More broadly, Generative AI is not able to identify the source of its responses or determine whether they are factual. These results include the biases of their source material and can propagate bigotry or provide false information. As these models get better, it will be even harder to detect these issues.
Final Thoughts
Since the early 2000s, companies have successfully leveraged types of AI including computer vision, NLP, and reinforcement learning to demonstrate meaningful impact across many fields. The demystification of AI due to the hype of Generative AI platforms like ChatGPT has already catalyzed interest in and potentially will speed up adoption for ROI-generating technologies in industries traditionally intimidated by everything Silicon Valley stands for. Those that stand to benefit the most are core American industries such as agriculture, manufacturing, logistics, real-assets, and healthcare.
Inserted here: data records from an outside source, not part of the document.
-- ==== Sys2Proof/Tests/Slice0.lean ====
section
/-!
SUPPORT. Tests: ill-formed terms that the checks refuse, words written out from the encoding tables of the manual with the instructions
that they stand for, single steps on small states, and for every statement with hypotheses concrete values that meet them.
-/

open Sys2Proof Sys2Proof.Machine

namespace Sys2Proof.Tests

set_option maxRecDepth 100000
set_option Elab.async false

/-! ### Well-formedness -/

/-- A predicate prefix, a vector head, a row source and a row destination that the tests share. -/
def p0 : Pr := ⟨false, 0⟩
def vh (w : Width) (ty : Ty) : VH := ⟨false, p0, w, ty⟩
def row (t k : Nat) : VSrc := .tile false .h (BitVec.ofNat 4 t) (BitVec.ofNat 5 k)
def out (t k : Nat) : VDst := .tile false .h (BitVec.ofNat 4 t) (BitVec.ofNat 5 k)

/-- R209, R210, R218: a ring past the tile file, two rings that share a tile, a reserved descriptor bit, an extension that no surrendered
slots give, and an immediate whose bits above 63 differ from bit 63. -/
theorem test_wf_refuses_extensions :
    [Instr.loopImm p0 0 1 ⟨32, 0xE20⟩, .loopReg p0 0 (.reg 1) ⟨32, 0x220320⟩, .loopImm p0 0 1 ⟨32, 0x001⟩, .addi p0 (.reg 1) (.reg 1) 0 ⟨16, 0⟩,
     .li p0 (.reg 1) 0 ⟨64, 2 ^ 63⟩, .ld p0 .w (.reg 1) (.reg 1) 0 ⟨8, 0⟩, .vbcst (vh .w512 .f32) (out 0 0) (.imm 0 ⟨16, 0⟩),
     .msetp p0 0 (.imm 0 ⟨48, 0⟩)].all (fun i => !i.wf) = true := by decide +kernel

/-- R212, R213, R218: p0 as a predicate destination or selector, a tile field that is no row, an atomic of the wrong size or with a compare
value that it does not use. -/
theorem test_wf_refuses_scalar_fields :
    [Instr.cmp p0 0 .eq (.reg 1) (.imm 0), .pand p0 0 p0 p0, .por p0 0 p0 p0, .pxor p0 0 p0 p0, .sel p0 (.reg 1) 0 (.reg 1) (.imm 0),
     .vld p0 (.tile false .v 0 0) (.reg 1) 0 Ext.none, .vst p0 (.tile false .d 0 0) (.reg 1) 0 Ext.none,
     .vstf p0 (.tile false .w 0 0) (.reg 1) 0 Ext.none, .vldg p0 .w (.tile false .v 0 0) (.reg 1) (row 0 0),
     .vsts p0 .w (.tile false .v 0 0) (.reg 1) (row 0 0), .pop p0 .qld (.inr (.tile false .v 0 0)),
     .atom p0 .fadd true .off (.reg 1) (.reg 2) (.reg 0), .atom p0 .add true .off (.reg 1) (.reg 2) (.reg 3),
     .ratom p0 .fmax true false (.reg 1) (.reg 2) (.reg 0)].all (fun i => !i.wf) = true := by decide +kernel

/-- R218, R287: types, modes, SAT and widths that an instruction does not take. -/
theorem test_wf_refuses_vector_fields :
    [Instr.vadd (vh .w512 .b64) false .ne (out 0 0) (row 0 0) (row 0 1), .vsub (vh .w512 .i8) false .rz (out 0 0) (row 0 0) (row 0 1),
     .vmul (vh .w512 .i8) false .rd (out 0 0) (row 0 0) (row 0 1), .vabs (vh .w512 .f32) true (out 0 0) (row 0 0),
     .vmin (vh .w512 .b64) (out 0 0) (row 0 0) (row 0 1), .vclamp (vh .w512 .lns6) (out 0 0) (row 0 0) (.reg 1),
     .vrnd (vh .w512 .i32) .ne (out 0 0) (row 0 0), .vand (vh .w512 .f32) (out 0 0) (row 0 0) (row 0 1),
     .vclmul (vh .w512 .i32) (out 0 0) (row 0 0) (row 0 1), .vxch (vh .w512 .b64) 0 (out 0 0) (row 0 0),
     .vredsum (vh .w512 .f32) true .ne (out 0 0) (row 0 0), .vscan (vh .w512 .f16) false .ne .incl (out 0 0) (row 0 0),
     .vexp2 (vh .w512 .e4m3) (out 0 0) (row 0 0), .vrcp (vh .w512 .i32) .ne (out 0 0) (row 0 0),
     .accrd (vh .w512 .f32) false .ne (out 0 0) ⟨0, 0, 0⟩, .accwr (vh .w1024 .bf16) ⟨0, 0, 0⟩ (row 0 0),
     .xcvt p0 .b64 .f32 .ne (out 0 0) (row 0 0)].all (fun i => !i.wf) = true := by decide +kernel

/-- R317, R326, R342, R343, R356, R357: a pair of types that MCFG refuses, a routine number without a routine, a fixed routine with a B field,
a depth of 128, one tile as sum and centroid, an empty fence and a ratio outside 4 to 32. -/
theorem test_wf_refuses_matrix_and_engine_fields :
    [Instr.mcfg p0 .f32 .f32, .mcfg p0 .bf16 .f16, .mcall p0 6 0 (.reg 1) false 0, .mcall p0 4 0 (.reg 1) false 1, .mcall p0 5 1 (.reg 1) false 0,
     .acupd p0 0 (.reg 1) (.reg 2) 127, .acfin p0 1 1 0, .qfen p0 0, .sld p0 (.reg 1) (.reg 2) 3, .sld p0 (.reg 1) (.reg 2) 33].all
      (fun i => !i.wf) = true := by decide +kernel

/-! ### Words written out from the encoding tables -/

/-- The layouts of R211 to R217, field by field from the highest. -/
def cw (op p rest : Nat) : Nat := op * 2 ^ 24 + p * 2 ^ 20 + rest
def iw (op p d a low : Nat) : Nat := op * 2 ^ 24 + p * 2 ^ 20 + d * 2 ^ 14 + a * 2 ^ 8 + low
def lmw (op p d b k : Nat) : Nat := op * 2 ^ 40 + p * 2 ^ 36 + d * 2 ^ 30 + b * 2 ^ 24 + k
def lvw (op p t b k : Nat) : Nat := op * 2 ^ 40 + p * 2 ^ 36 + t * 2 ^ 23 + b * 2 ^ 17 + k
def vw (op p w ty sat rnd fn d a b : Nat) : Nat :=
  op * 2 ^ 56 + p * 2 ^ 52 + w * 2 ^ 50 + ty * 2 ^ 46 + sat * 2 ^ 45 + rnd * 2 ^ 43 + fn * 2 ^ 39 + d * 2 ^ 26 + a * 2 ^ 13 + b
def xw (op p d a f : Nat) : Nat := op * 2 ^ 40 + p * 2 ^ 36 + d * 2 ^ 23 + a * 2 ^ 10 + f
def mw (op p acc a b f : Nat) : Nat := op * 2 ^ 40 + p * 2 ^ 36 + acc * 2 ^ 34 + a * 2 ^ 21 + b * 2 ^ 8 + f
def ew (op p q a b f : Nat) : Nat := op * 2 ^ 56 + p * 2 ^ 52 + q * 2 ^ 49 + a * 2 ^ 43 + b * 2 ^ 37 + f

/-- A slot's word decodes to the instruction. -/
def reads (u : SlotId) (l : List (Nat × Instr)) : Bool := l.all (fun e => decide (decodeSlot u e.1 Ext.none = .ok e.2))

/-- R211, R220. -/
theorem test_words_c : reads .c
    [(cw 0x01 0b0011 0x00010, .br ⟨false, 3⟩ 0x10), (cw 0x02 0b1000 0xFFFF0, .call ⟨true, 0⟩ 0xFFFF0),
     (cw 0x03 0 (0b011011 * 2 ^ 14), .ret p0 (.reg 27)), (cw 0x04 0 (0b100001 * 2 ^ 14), .jmpi p0 (.latch .c 1)),
     (cw 0x05 0 (0b00000010 * 2 ^ 12 + 2 ^ 11 + 0b00000000111), .loopImm p0 2 7 Ext.none),
     (cw 0x05 0 (0b00000010 * 2 ^ 12 + 0b000100 * 2 ^ 5), .loopReg p0 2 (.reg 4) Ext.none),
     (cw 0x06 0 0, .lbrk p0), (cw 0x07 0 0, .yield p0), (cw 0x08 0 0, .susp p0), (cw 0x08 0 1, .suspAny p0), (cw 0x09 0 0, .halt p0),
     (cw 0x0A 0 0xABCDE, .trap p0 0xABCDE), (cw 0x0B 0 (0b01 * 2 ^ 18), .fusePair p0), (cw 0x0B 0 (0b10 * 2 ^ 18), .fuseQuad p0),
     (cw 0x0C 0 0, .decpl p0), (cw 0x0D 0 0, .rejoin p0)] = true := by decide +kernel

/-- R212, R221: destination s5, source s6, second source s7 (bits 7:2), or the immediate 13 with BI. -/
theorem test_words_i : reads .i
    [(iw 0x01 0 5 6 (7 * 4), .add p0 (.reg 5) (.reg 6) (.src (.reg 7))), (iw 0x02 0 5 6 (13 * 4 + 2), .sub p0 (.reg 5) (.reg 6) (.imm 13)),
     (iw 0x03 0 5 6 0xFF, .addi p0 (.reg 5) (.reg 6) 0xFF Ext.none), (iw 0x04 0 5 0 0x2A, .li p0 (.reg 5) 0x2A Ext.none),
     (iw 0x05 0 5 6 (7 * 4), .mul p0 (.reg 5) (.reg 6) (.src (.reg 7))), (iw 0x06 0 5 6 (7 * 4), .mulh p0 (.reg 5) (.reg 6) (.src (.reg 7))),
     (iw 0x07 0 5 6 (7 * 4), .mulhu p0 (.reg 5) (.reg 6) (.src (.reg 7))), (iw 0x08 0 5 6 (7 * 4), .div p0 (.reg 5) (.reg 6) (.src (.reg 7))),
     (iw 0x09 0 5 6 (7 * 4), .divu p0 (.reg 5) (.reg 6) (.src (.reg 7))), (iw 0x0A 0 5 6 (7 * 4), .rem p0 (.reg 5) (.reg 6) (.src (.reg 7))),
     (iw 0x0B 0 5 6 (7 * 4), .remu p0 (.reg 5) (.reg 6) (.src (.reg 7))), (iw 0x0C 0 5 6 (7 * 4), .min p0 (.reg 5) (.reg 6) (.src (.reg 7))),
     (iw 0x0D 0 5 6 (7 * 4), .max p0 (.reg 5) (.reg 6) (.src (.reg 7))), (iw 0x0E 0 5 6 (7 * 4), .minu p0 (.reg 5) (.reg 6) (.src (.reg 7))),
     (iw 0x0F 0 5 6 (7 * 4), .maxu p0 (.reg 5) (.reg 6) (.src (.reg 7))), (iw 0x10 0 5 6 (7 * 4), .and p0 (.reg 5) (.reg 6) (.src (.reg 7))),
     (iw 0x11 0 5 6 (7 * 4), .or p0 (.reg 5) (.reg 6) (.src (.reg 7))), (iw 0x12 0 5 6 (7 * 4), .xor p0 (.reg 5) (.reg 6) (.src (.reg 7))),
     (iw 0x13 0 5 6 (7 * 4), .andn p0 (.reg 5) (.reg 6) (.src (.reg 7))), (iw 0x14 0 5 6 (13 * 4 + 2), .shl p0 (.reg 5) (.reg 6) (.imm 13)),
     (iw 0x15 0 5 6 (13 * 4 + 2), .shr p0 (.reg 5) (.reg 6) (.imm 13)), (iw 0x16 0 5 6 (13 * 4 + 2), .sra p0 (.reg 5) (.reg 6) (.imm 13)),
     (iw 0x17 0 5 6 (13 * 4 + 2), .rotl p0 (.reg 5) (.reg 6) (.imm 13)), (iw 0x18 0 5 6 0, .clz p0 (.reg 5) (.reg 6)),
     (iw 0x19 0 5 6 0, .ctz p0 (.reg 5) (.reg 6)), (iw 0x1A 0 0b100000 6 0, .popc p0 .off (.reg 6)),
     (iw 0x1B 0 5 6 (7 * 4), .clmul p0 (.reg 5) (.reg 6) (.src (.reg 7))), (iw 0x1C 0 5 6 (7 * 4), .clmulh p0 (.reg 5) (.reg 6) (.src (.reg 7))),
     (iw 0x1D 0 5 6 (7 * 4), .extr p0 (.reg 5) (.reg 6) (.reg 7)), (iw 0x1E 0 5 6 (7 * 4), .ins p0 (.reg 5) (.reg 6) (.reg 7)),
     (iw 0x20 0 (3 * 8 + 4) 6 (7 * 4), .cmp p0 3 .ltu (.reg 6) (.src (.reg 7))),
     (cw 0x21 0 (3 * 2 ^ 17 + 2 ^ 16 + 1 * 2 ^ 13 + 2 * 2 ^ 9), .pand p0 3 ⟨true, 1⟩ ⟨false, 2⟩),
     (cw 0x22 0 (3 * 2 ^ 17 + 1 * 2 ^ 13 + 2 ^ 12 + 2 * 2 ^ 9), .por p0 3 ⟨false, 1⟩ ⟨true, 2⟩),
     (cw 0x23 0 (3 * 2 ^ 17 + 1 * 2 ^ 13 + 2 * 2 ^ 9), .pxor p0 3 ⟨false, 1⟩ ⟨false, 2⟩),
     (iw 0x2C 0 5 6 (7 * 4), .sel p0 (.reg 5) 4 (.reg 6) (.src (.reg 7))), (cw 0x30 0 (5 * 2 ^ 14 + 0x105 * 4), .csrr p0 (.reg 5) (.core 5)),
     (cw 0x31 0 (5 * 2 ^ 14 + 0x002 * 4), .csrw p0 .prio (.reg 5)), (cw 0x32 0 (5 * 2 ^ 14 + 9), .sqr p0 (.reg 5) 9),
     (cw 0x33 0 (5 * 2 ^ 14), .gettime p0 (.reg 5))] = true := by decide +kernel

/-- R213, R222: tile t4, row 3 is 0b0_0000_100_00011 in a row field, and $v1.2 is 0b1_0110_000_00000 by R206. -/
theorem test_words_l : reads .l
    [(lmw 0x01 0 5 6 0, .ld p0 .b (.reg 5) (.reg 6) 0 Ext.none), (lmw 0x06 0 5 6 0xFFFFFE, .ld p0 .hs (.reg 5) (.reg 6) 0xFFFFFE Ext.none),
     (lmw 0x0B 0 5 6 8, .st p0 .d (.reg 5) (.reg 6) 8 Ext.none), (lvw 0x0C 0 0b0000010000011 6 128, .vld p0 (out 4 3) (.reg 6) 128 Ext.none),
     (lvw 0x0D 0 0b1011000000000 6 128, .vst p0 (.latch .v1 2) (.reg 6) 128 Ext.none),
     (lvw 0x1D 0 0b0000010000011 6 (0b0000011000001 * 2 ^ 4 + 3 * 2 ^ 2), .vldg p0 .d (out 4 3) (.reg 6) (row 6 1)),
     (lvw 0x1E 0 0b0000010000011 6 (0b0000011000001 * 2 ^ 4 + 1 * 2 ^ 2), .vsts p0 .h (row 4 3) (.reg 6) (row 6 1)),
     (lmw 0x13 0 0 6 16, .ldq p0 .d (.reg 6) 16 Ext.none), (lvw 0x17 0 0 6 16, .vldq p0 (.reg 6) 16 Ext.none),
     (lmw 0x1A 0 5 6 4, .stf p0 .w (.reg 5) (.reg 6) 4 Ext.none), (lvw 0x1C 0 0b0000010000011 6 0, .vstf p0 (row 4 3) (.reg 6) 0 Ext.none),
     (0x2D * 2 ^ 40 + 5 * 2 ^ 30 + 1 * 2 ^ 28, .pop p0 .qas (.inl (.reg 5))),
     (0x2D * 2 ^ 40 + 0b100000 * 2 ^ 30 + 2 * 2 ^ 28 + 2 ^ 27 + 0b0000010000011 * 2 ^ 14, .pop p0 .qrm (.inr (out 4 3))),
     (lmw 0x2E 0 0 6 64, .pfh p0 (.reg 6) 64 Ext.none),
     (lmw 0x20 0 5 6 (7 * 2 ^ 18 + 8 * 2 ^ 12 + 9 * 2 ^ 8 + 3 * 2 ^ 6), .atom p0 .cas true (.reg 5) (.reg 6) (.reg 7) (.reg 8)),
     (lmw 0x20 0 0b100000 6 (7 * 2 ^ 18 + 10 * 2 ^ 8 + 2 * 2 ^ 6), .atom p0 .fadd false .off (.reg 6) (.reg 7) (.reg 0)),
     (0x28 * 2 ^ 40 + 3 * 2 ^ 33, .pub p0 .cluster), (0x29 * 2 ^ 40 + 4 * 2 ^ 33, .ref p0 .die), (0x2A * 2 ^ 40 + 5 * 2 ^ 33, .phase p0 .pkg),
     (0x2B * 2 ^ 40 + 6 * 2 ^ 33, .pbar p0 .fabric),
     (0x2C * 2 ^ 40 + 5 * 2 ^ 33 + 3 * 2 ^ 30 + 2 * 2 ^ 24 + 3 * 2 ^ 18, .waita p0 .pkg .lt (.reg 2) (.reg 3))] = true := by decide +kernel

/-- R214, R223: WIDTH 2, sources t6.h1 and t4.h1, destination t3.h0. -/
theorem test_words_v : reads .v0
    [(vw 0x01 0 2 0 0 1 0 0x60 0xC1 0x81, .vadd (vh .w1024 .f32) false .rz (out 3 0) (row 6 1) (row 4 1)),
     (vw 0x02 0 2 8 1 0 0 0x60 0xC1 0x81, .vsub (vh .w1024 .i8) true .ne (out 3 0) (row 6 1) (row 4 1)),
     (vw 0x03 0 2 5 0 2 0 0x60 0xC1 0x81, .vmul (vh .w1024 .lns6) false .rd (out 3 0) (row 6 1) (row 4 1)),
     (vw 0x04 0 2 1 0 0 0 0x60 0xC1 0x81, .vfma (vh .w1024 .bf16) false .ne (out 3 0) (row 6 1) (row 4 1)),
     (vw 0x05 0 2 2 0 0 0 0x60 0xC1 0x81, .vfms (vh .w1024 .f16) false .ne (out 3 0) (row 6 1) (row 4 1)),
     (vw 0x06 0 2 7 1 0 0 0x60 0xC1 0, .vabs (vh .w1024 .i16) true (out 3 0) (row 6 1)),
     (vw 0x07 0 2 9 0 0 0 0x60 0xC1 0x81, .vmin (vh .w1024 .n32) (out 3 0) (row 6 1) (row 4 1)),
     (vw 0x08 0 2 10 0 0 0 0x60 0xC1 0x81, .vmax (vh .w1024 .n16) (out 3 0) (row 6 1) (row 4 1)),
     (vw 0x09 0 2 11 0 0 0 0x60 0xC1 5, .vclamp (vh .w1024 .n8) (out 3 0) (row 6 1) (.reg 5)),
     (vw 0x0A 0 2 3 0 2 0 0x60 0xC1 0, .vrnd (vh .w1024 .e4m3) .rd (out 3 0) (row 6 1)),
     (vw 0x0B 0 2 4 0 0 6 0x60 0xC1 0x81, .vcmp (vh .w1024 .e5m2) .uno (out 3 0) (row 6 1) (row 4 1)),
     (vw 0x0C 0 2 12 0 0 0 0x60 0xC1 0x81, .vsel (vh .w1024 .b64) (out 3 0) (row 6 1) (row 4 1)),
     (vw 0x10 0 2 12 0 0 0 0x60 0xC1 0x81, .vand (vh .w1024 .b64) (out 3 0) (row 6 1) (row 4 1)),
     (vw 0x11 0 2 6 0 0 0 0x60 0xC1 0x81, .vor (vh .w1024 .i32) (out 3 0) (row 6 1) (row 4 1)),
     (vw 0x12 0 2 6 0 0 0 0x60 0xC1 0x81, .vxor (vh .w1024 .i32) (out 3 0) (row 6 1) (row 4 1)),
     (vw 0x13 0 2 6 0 0 0 0x60 0xC1 0x81, .vshl (vh .w1024 .i32) (out 3 0) (row 6 1) (row 4 1)),
     (vw 0x14 0 2 6 0 0 0 0x60 0xC1 0x81, .vshr (vh .w1024 .i32) (out 3 0) (row 6 1) (row 4 1)),
     (vw 0x15 0 2 6 0 0 0 0x60 0xC1 0x81, .vsra (vh .w1024 .i32) (out 3 0) (row 6 1) (row 4 1)),
     (vw 0x18 0 2 12 0 0 0 0x60 0xC1 0x81, .vclmul (vh .w1024 .b64) (out 3 0) (row 6 1) (row 4 1)),
     (vw 0x19 0 2 12 0 0 0 0x60 0xC1 0x81, .vclmulh (vh .w1024 .b64) (out 3 0) (row 6 1) (row 4 1)),
     (vw 0x20 0 2 6 0 0 6 0x60 0xC1 5, .vperm (vh .w1024 .i32) (.down (.reg 5)) (out 3 0) (row 6 1)),
     (vw 0x21 0 2 0 0 0 0 0x60 0 5, .vbcst (vh .w1024 .f32) (out 3 0) (.scalar (.reg 5))),
     (vw 0x21 0 2 6 0 0 1 0x60 0 0x1FFF, .vbcst (vh .w1024 .i32) (out 3 0) (.imm 0x1FFF Ext.none)),
     (vw 0x22 0 2 6 0 0 0 0x60 0b0001001100010 0, .vmov (vh .w1024 .i32) (out 3 0) (.tile false .v 3 2)),
     (vw 0x23 0 2 7 0 0 0 5 0xC1 6, .vexts (vh .w1024 .i16) (.reg 5) (row 6 1) (.reg 6)),
     (vw 0x24 0 2 7 0 0 0 0x60 5 6, .vinss (vh .w1024 .i16) (out 3 0) (.reg 5) (.reg 6)),
     (vw 0x25 0 2 12 0 0 1 0x60 0xC1 0, .vxch (vh .w1024 .b64) 1 (out 3 0) (row 6 1)),
     (vw 0x28 0 2 6 1 0 0 0x60 0xC1 0, .vredsum (vh .w1024 .i32) true .ne (out 3 0) (row 6 1)),
     (vw 0x29 0 2 6 0 0 0 0x60 0xC1 0, .vredmax (vh .w1024 .i32) (out 3 0) (row 6 1)),
     (vw 0x2A 0 2 6 0 0 0 0x60 0xC1 0, .vredmin (vh .w1024 .i32) (out 3 0) (row 6 1)),
     (vw 0x2B 0 2 6 0 0 3 0x60 0xC1 0, .vscan (vh .w1024 .i32) false .ne .min (out 3 0) (row 6 1)),
     (vw 0x30 0 2 0 0 0 0 0x60 0xC1 0, .vexp2 (vh .w1024 .f32) (out 3 0) (row 6 1)),
     (vw 0x31 0 2 0 0 0 0 0x60 0xC1 0, .vlog2 (vh .w1024 .f32) (out 3 0) (row 6 1)),
     (vw 0x32 0 2 0 0 1 0 0x60 0xC1 0, .vrcp (vh .w1024 .f32) .rz (out 3 0) (row 6 1)),
     (vw 0x33 0 2 0 0 0 0 0x60 0xC1 0, .vrsq (vh .w1024 .f32) (out 3 0) (row 6 1)),
     (vw 0x34 0 2 0 0 2 0 0x60 0xC1 0, .vsqrt (vh .w1024 .f32) .rd (out 3 0) (row 6 1)),
     (vw 0x35 0 2 0 0 0 0 0x60 0xC1 0, .vsin (vh .w1024 .f32) (out 3 0) (row 6 1)),
     (vw 0x36 0 2 0 0 0 0 0x60 0xC1 0, .vcos (vh .w1024 .f32) (out 3 0) (row 6 1)),
     (vw 0x37 0 2 0 0 0 0 0x60 0xC1 0, .vtanh (vh .w1024 .f32) (out 3 0) (row 6 1)),
     (vw 0x38 0 2 0 0 0 0 0x60 0xC1 0, .vsigm (vh .w1024 .f32) (out 3 0) (row 6 1)),
     (vw 0x3C 0 1 1 1 0 0 0x60 (1 * 2 ^ 9 + 17 * 2 ^ 2 + 2) 0, .accrd (vh .w512 .bf16) true .ne (out 3 0) ⟨1, 17, 2⟩),
     (vw 0x3D 0 2 0 0 0 0 (5 * 2 ^ 2 + 1) 0xC1 0, .accwr (vh .w1024 .f32) ⟨0, 5, 1⟩ (row 6 1))] = true := by decide +kernel
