-- ==== Sys2Proof/Machine/Dispatch.lean ====
section
/-! DEFINITION. One arm per row of spec/opcode_table.json. -/

namespace Sys2Proof.Machine

/-- The effect of one instruction. -/
def exec (i : Instr) (s : State) : Host.Outcome State Fault Refusal :=
  match i with
  | .curReadU8 => Sys2Proof.Machine.execCurReadU8 s
  | .curReadU16Be => Sys2Proof.Machine.execCurReadU16Be s
  | .curReadU32Be => Sys2Proof.Machine.execCurReadU32Be s
  | .curReadBytes n => Sys2Proof.Machine.execCurReadBytes n s
  | .curRemaining => Sys2Proof.Machine.execCurRemaining s
  | .curAdvance n => Sys2Proof.Machine.execCurAdvance n s
  | .ethRead => Sys2Proof.Machine.execEthRead s
  | .ip4Read => Sys2Proof.Machine.execIp4Read s
  | .tcpRead => Sys2Proof.Machine.execTcpRead s
  | .frameDecode => Sys2Proof.Machine.execFrameDecode s
  | .ethIpv4 h => Sys2Proof.Machine.execEthIpv4 h s
  | .ethOther h => Sys2Proof.Machine.execEthOther h s
  | .ip4Ihl03 h => Sys2Proof.Machine.execIp4Ihl03 h s
  | .ip4Ihl4 h => Sys2Proof.Machine.execIp4Ihl4 h s
  | .ip4V4Tcp h => Sys2Proof.Machine.execIp4V4Tcp h s
  | .ip4V4Other h => Sys2Proof.Machine.execIp4V4Other h s
  | .ip4NotV4 h => Sys2Proof.Machine.execIp4NotV4 h s
  | .tcpDoff03 h reserved => Sys2Proof.Machine.execTcpDoff03 h reserved s
  | .tcpDoff4 h reserved => Sys2Proof.Machine.execTcpDoff4 h reserved s
  | .tcpOk h reserved => Sys2Proof.Machine.execTcpOk h reserved s

end Sys2Proof.Machine
end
Even the most tech-resistant of customers in these sectors now accept that the incumbent way of doing things needs to be replaced by data driven decision-making and new distribution methods.
There is also reason to be cautiously optimistic for some Generative AI use-cases as companies aggregate large defensible datasets or determine unique and userfriendly applications. However, solving the inevitable resource constraints and big-tech competitive behavior will be significant challenges to those models. It seems many are throwing Generative AI at problems without thinking through how or why it will solve them.
At the end of the day, the heart of any AI, generative or not, is data. The optimal technique for gathering proprietary data is to serve as an industry’s leading AI platform. Companies sticking to this mindset will win, with or without the flashy Generative AI exuberance of 2023, and cheers to that.